Browse reviews

FringeReview UK 2024

A Chat With Adonai

Roger Francis and Bitesize Festival

Genre: Comedy, Contemporary, Drama, Fringe Theatre, New Writing, Short Plays, Theatre

Venue: Riverside Studios

Festival:


Low Down

Jacob Kay and Helen Baird are both exemplary and funny – there’s explosions of laughter. At 40 minutes there’s much matter hurled at the speed of dark. An auspicious debut by a writer who knows exactly what he wants and how to pitch it, as it were. See it if you can, and check out the other Bitesize plays at Riverside.

 

Written, directed and produced by Roger Francis, Lighting and Sound Studio Engineer Brendan Millard

Till February 4th

Review

Does Godot speak? Bitesize Festival at the Riverside Studios continues with Roger Francis’ A Chat With Adonai: which suggests it’s not only possible, but we’ve all spoken with them.

“Hello and thank you for reaching out to The Big Other. Your call is extremely important to me, but I’m tremendously busy at the moment.” And you wonder if you even exist. “Toby or not Toby.” There’s the rub for Toby Dasein (Jacob Kay), calling the universe because he’s terminally unhappy, hangdog and doesn’t even know how to sit down; till he does.

Riverside Studio 3 seating towers over the simple chair: Kay’s pacing round it as if stalking his own grave tethered for an eternity of holding patterns. This isn’t a one-person Godot though, which might prove intolerable.

Indeed Francis who writes, directs and produces his own debut with some aplomb, dares to stretch out that on-hold initially to lengths that would ty the patience of Vladimir and Estragon combined.

He and Kay know exactly what they’re doing, though it might be telegraphed by a few more light-dims. These later happily arrive to telescope what happens into 40 minutes of angst, repeat and interrogate, because this play doesn’t circle round a single actor.

That might be a reveal, but this is a two-hander and the voice, Adonai and the Doctor (Helen Baird) suddenly apparates as Kay’s Toby seems poised to end it all with a bare bottle of tablets.

Toby’s dissatisfaction with advice given, the world of capital that designs him (there’s a clear pun, dare I say it a Hegelian one, of being thought or designed) as a consumer of products, not so much a machine for living as wasting. No matter how conscientiously Toby recycles, it all ends in Malaysian infill. There’s no sense here by capital that they’re wasting the planet and now the planet will waste them.

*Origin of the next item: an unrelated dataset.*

-- ==== Sys2Proof/Machine/Dispatch.lean ====
section
/-! DEFINITION. The meaning of every row of the opcode table, one arm each. -/
namespace Sys2Proof.Machine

Francis moves from angsty frustrated actor with a touch of Stoppardian futility (his Rosencrantz and Guildenstern also tracing back to Beckett) to something confrontational and full-fat-polemic. It’s dangerous but in fact funny, and the end breaking the fourth wall managed with theatrical brio and bracing ending.

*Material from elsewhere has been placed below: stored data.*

-- ==== Sys2Proof/Certificates/Slice0/Obligations.lean ====
section
/-! DEFINITION. The statements for the provers: what the instructions and events do, the encodings, the frames and the
invariants. -/
namespace Sys2Proof.Claims

open Sys2Proof.Machine

/-! ### The shapes the statements are written in -/

/-- Whenever all that the word names is at hand, the instruction completes, and its next state is `f` of the values of its
sources and of the state in which these have been read (ports popped, R58; the high-water mark raised, R97). -/
def Completes (n : Need) (i : Instr) (f : List Word → State → State) : Prop :=
  ∀ s, n.ready s = true → exec i s = .next (f (n.vals s) (n.take s))

/-- As Completes, where the operation has a condition of its own on the values and the state. -/
def CompletesIf (n : Need) (i : Instr) (p : List Word → State → Prop) (f : List Word → State → State) : Prop :=
  ∀ s, n.ready s = true → p (n.vals s) (n.take s) → exec i s = .next (f (n.vals s) (n.take s))

/-- As CompletesIf, where the operation faults: the fault is taken at the instruction, which has no effect (R10, R118). -/
def TrapsIf (n : Need) (i : Instr) (p : List Word → State → Prop) (code : Nat) (tval : List Word → State → Word) : Prop :=
  ∀ s, n.ready s = true → p (n.vals s) (n.take s) → exec i s = .next (s.takeTrap code (tval (n.vals s) (n.take s)))

/-- The instruction writes a value to gd and goes on at the next word. -/
def Writes (n : Need) (i : Instr) (rd : BitVec 6) (f : List Word → State → Word) : Prop :=
  Completes n i (fun v s => (s.writeG rd (f v s)).retire)

/-- The instruction goes on at the next word after an effect. -/
def Does (n : Need) (i : Instr) (f : List Word → State → State) : Prop :=
  Completes n i (fun v s => (f v s).retire)

/-- What a word with sources ra and rb and destination rd names. -/
def needRR (i : Instr) (rd ra rb : BitVec 6) (wa wb : BitVec 1) : Need :=
  { wf := i.wf, srcs := [(ra, wt wa), (rb, wt wb)], dsts := [rd] }

/-- What a word with source ra and destination rd names. -/
def needR (i : Instr) (rd ra : BitVec 6) (wa : BitVec 1) : Need := { wf := i.wf, srcs := [(ra, wt wa)], dsts := [rd] }

/-- What a word with sources ra and rb names. -/
def needAB (i : Instr) (ra rb : BitVec 6) (wa wb : BitVec 1) : Need := { wf := i.wf, srcs := [(ra, wt wa), (rb, wt wb)] }

/-- What a word with source ra names. -/
def needA (i : Instr) (ra : BitVec 6) (wa : BitVec 1) : Need := { wf := i.wf, srcs := [(ra, wt wa)] }

/-- What a word with destination rd names. -/
def needD (i : Instr) (rd : BitVec 6) : Need := { wf := i.wf, dsts := [rd] }

/-- What a word without registers names. -/
def need0 (i : Instr) : Need := { wf := i.wf }

/-- A constructor of the R format with two sources. -/
abbrev RForm := BitVec 6 → BitVec 6 → BitVec 6 → BitVec 1 → BitVec 1 → Instr

/-- 1 for a condition that holds, else 0. -/
def one (b : Bool) : Word := if b then 1 else 0

/-! ### Operations of the scalar tables, as the spec's tables write them -/

/-- The rows of R138 but sel. -/
def aluRows : List (RForm × BitVec 6 × (Word → Word → Word)) :=
  [(.add, 0x00, fun a b => BitVec.ofInt 64 (a.toInt + b.toInt)),
   (.sub, 0x01, fun a b => BitVec.ofInt 64 (a.toInt - b.toInt)),
   (.andG, 0x02, fun a b => a &&& b),
   (.orG, 0x03, fun a b => a ||| b),
   (.xorG, 0x04, fun a b => a ^^^ b),
   (.andn, 0x05, fun a b => a &&& ~~~b),
   (.shl, 0x06, fun a b => BitVec.ofNat 64 (a.toNat * 2 ^ (b.toNat % 64))),
   (.shr, 0x07, fun a b => BitVec.ofNat 64 (a.toNat / 2 ^ (b.toNat % 64))),
   (.sar, 0x08, fun a b => BitVec.ofInt 64 (a.toInt.fdiv (2 ^ (b.toNat % 64)))),
   (.rot, 0x09, fun a b => (a <<< (b.toNat % 64)) ||| (a >>> (64 - b.toNat % 64))),
   (.slt, 0x0A, fun a b => one (decide (a.toInt < b.toInt))),
   (.sltu, 0x0B, fun a b => one (decide (a.toNat < b.toNat))),
   (.seq, 0x0C, fun a b => one (decide (a = b))),
   (.min, 0x0E, fun a b => if a.toInt ≤ b.toInt then a else b),
   (.max, 0x0F, fun a b => if a.toInt ≤ b.toInt then b else a),
   (.minu, 0x10, fun a b => if a.toNat ≤ b.toNat then a else b),
   (.maxu, 0x11, fun a b => if a.toNat ≤ b.toNat then b else a)]

/-- The rows of R145, a divisor of zero as R146 says. -/
def mulRows : List (RForm × BitVec 6 × (Word → Word → Word)) :=
  [(.mul, 0x00, fun a b => BitVec.ofInt 64 (a.toInt * b.toInt)),
   (.mulh, 0x01, fun a b => BitVec.ofInt 64 ((a.toInt * b.toInt).fdiv (2 ^ 64))),
   (.mulhu, 0x02, fun a b => BitVec.ofNat 64 (a.toNat * b.toNat / 2 ^ 64)),
   (.div, 0x03, fun a b => if b = 0 then 0xFFFFFFFFFFFFFFFF#64 else BitVec.ofInt 64 (a.toInt.tdiv b.toInt)),
   (.divu, 0x04, fun a b => if b = 0 then 0xFFFFFFFFFFFFFFFF#64 else BitVec.ofNat 64 (a.toNat / b.toNat)),
   (.rem, 0x05, fun a b => if b = 0 then a else BitVec.ofInt 64 (a.toInt.tmod b.toInt)),
   (.remu, 0x06, fun a b => if b = 0 then a else BitVec.ofNat 64 (a.toNat % b.toNat))]

/-- The operation of a row of R145. -/
def mulRow (f : RForm) : Word → Word → Word :=
  match mulRows.find? (fun p => decide (p.1 0 0 0 0 0 = f 0 0 0 0 0)) with
  | some p => p.2.2
  | none => fun _ _ => 0

/-- Width W′ of the field a descriptor names (R149). -/
def fieldLen (d : Word) : Nat := Nat.min (d.toNat / 2 ^ 8 % 64 + 1) (64 - d.toNat % 64)

/-- The bits of a field of a word as a number. -/
def fieldBits (a : Word) (p w : Nat) : Nat := a.toNat / 2 ^ p % 2 ^ w

/-- ext (R149). -/
def extRow (a d : Word) : Word :=
  let p := d.toNat % 64
  let w := fieldLen d
  let f := fieldBits a p w
  if bit d 15 ∧ 2 ^ (w - 1) ≤ f then BitVec.ofInt 64 ((f : Int) - 2 ^ w) else BitVec.ofNat 64 f

/-- ins (R149). -/
def insRow (old a d : Word) : Word :=
  let p := d.toNat % 64
  let m := BitVec.ofNat 64 ((2 ^ fieldLen d - 1) * 2 ^ p)
  (old &&& ~~~m) ||| ((a <<< p) &&& m)

/-- The carry-less product of R150, 128 bits wide. -/
def clProduct (a b : Word) : BitVec 128 :=
  (List.range 64).foldl (fun x i => if bit b i then x ^^^ (a.zeroExtend 128 <<< i) else x) 0

end Sys2Proof.Claims

open Sys2Proof Sys2Proof.Machine Sys2Proof.Claims

/-! ### Encoding and the step -/

/-- Decoding the encoded word of a well-formed instruction gives the instruction back, with every operand at every value the
encoding admits (R54, R68 to R76). -/
def Obligations.DecodeEncode : Prop :=
  ∀ i w, i.wf = true → encode i = some w → decode w = .ok i

/-- A word that decodes is the one the encoder writes: no two words decode to one instruction, and no bit is ignored (R56, R76). -/
def Obligations.EncodeDecode : Prop :=
  ∀ w i, decode w = .ok i → encode i = some w

/-- Words written out in the spec decode to the instructions they stand for: the worked examples of the scalar, the context and
the encoding chapters. -/
def Obligations.DecodeWords : Prop :=
  decode 0x08400003#32 = .ok (.addi 4 0 0 3) ∧ decode 0x18410028#32 = .ok (.shli 4 4 0 40) ∧
  decode 0x1851401E#32 = .ok (.shli 5 5 0 30) ∧ decode 0x28610500#32 = .ok (.mul 6 4 5 0 0) ∧
  decode 0xF8000801#32 = .ok (.pfx 0 0x20 0 0 0 0 0 1) ∧ decode 0x28910504#32 = .ok (.divu 9 4 5 0 0) ∧
  decode 0x2CA1CB03#32 = .ok (.ext 10 7 11 0 0) ∧ decode 0x04C24A00#32 = .ok (.add 12 9 10 0 0) ∧
  decode 0x38100002#32 = .ok (.pbr 1 2) ∧ decode 0x3C8C0001#32 = .ok (.bcNe 6 0 1) ∧ decode 0x44000504#32 = .ok (.sysc 5)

What happens in between is a critique of pure consumption, delivered as a paean to it. Toby hopelessly reasons with the implacably cheerful Doctor who’s saved him that there must be some virtue in attempting a life as it were.

But using a shark metaphor (the shark end of the argument) Toby’s told exactly where he belongs. Consuming is a vocation: with most producing being taken over by AI there’s a surplus waiting. Nevertheless at the moment … Francis’ Doctor ends with a stinging hymn to the mass-production of useless objects, a comically frightful end to the universe with a black hole of production, capital suck and swallow collapsing like a red giant and white dwarf (not analogues Francis uses, but ones suggesting his destination).

Meanwhile the Doctor adds an umbrella hat, pitches advertisements and prepares structurally for the denouement.

Kay and Baird are both exemplary and funny – there’s explosions of laughter. At 40 minutes there’s much matter hurled at the speed of dark. There’s possibly some compression to introduce early on, and Francis could develop this to a full 50-60-minute Fringe tour with a tweak of conflict and reveal.

An auspicious debut by a writer who knows exactly what he wants and how to pitch it, as it were. See it if you can, and check out the other Bitesize plays at Riverside.